PROVIDED MATERIAL:
-- ==== Sys2Proof/Machine/Operands.lean ====
section
/-! DEFINITION. The operand forms of 30_encoding.md R87 that take more than one register read: the addresses of MOV
(40_mov.md R113 to R120) and the arguments of LOAD and STORE (47_privileged.md R189). -/

namespace Sys2Proof.Machine

/-- The address `[Rj]`: the register's integer (R113, R114). -/
def addrReg (r : Reg) (s : State) : Res Int := readInt r s

/-- The address `[LOC] Rj`: an exact sum (R117, R119, D45). -/
def addrIndexed (loc : Int) (r : Reg) (s : State) : Res Int :=
  (readInt r s).bind fun i s => .ok (loc + i) s

/-- Load the word at an address into a register and go on to the next instruction. -/
def loadFrom (a : Int) (r : Reg) (s : State) : Res Unit :=
  (memRead a s).bind fun w s => goOn (s.setReg r w)

/-- Store a word at an address and go on to the next instruction. -/
def storeTo (a : Int) (w : Word) (s : State) : Res Unit :=
  (memWrite a w s).bind fun _ s => goOn s

/-- `val(a)` of R189. -/
def argValue (a : Arg) (s : State) : Res Int :=
  match a with
  | .reg r => readInt r s
  | .lit v => .ok v s

/-- `check(p, b)` of R189: a page 0 to 63 and a block 0 to 511, or IllegalMemoryAccess. -/
def checkPageBlock (p b : Int) (s : State) : Res Unit :=
  if p < 0 ∨ p > 63 ∨ b < 0 ∨ b > 511 then .raise .illegalMemoryAccess s else .ok () s

end Sys2Proof.Machine
end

DIRECTIONS FOR THIS TASK:
The answer must be the lines from the one containing "def argValue (a" to the final line of the data above, copied exactly, both included, with nothing added.

SOLUTION:
def argValue (a : Arg) (s : State) : Res Int :=
  match a with
  | .reg r => readInt r s
  | .lit v => .ok v s

/-- `check(p, b)` of R189: a page 0 to 63 and a block 0 to 511, or IllegalMemoryAccess. -/
def checkPageBlock (p b : Int) (s : State) : Res Unit :=
  if p < 0 ∨ p > 63 ∨ b < 0 ∨ b > 511 then .raise .illegalMemoryAccess s else .ok () s

end Sys2Proof.Machine
end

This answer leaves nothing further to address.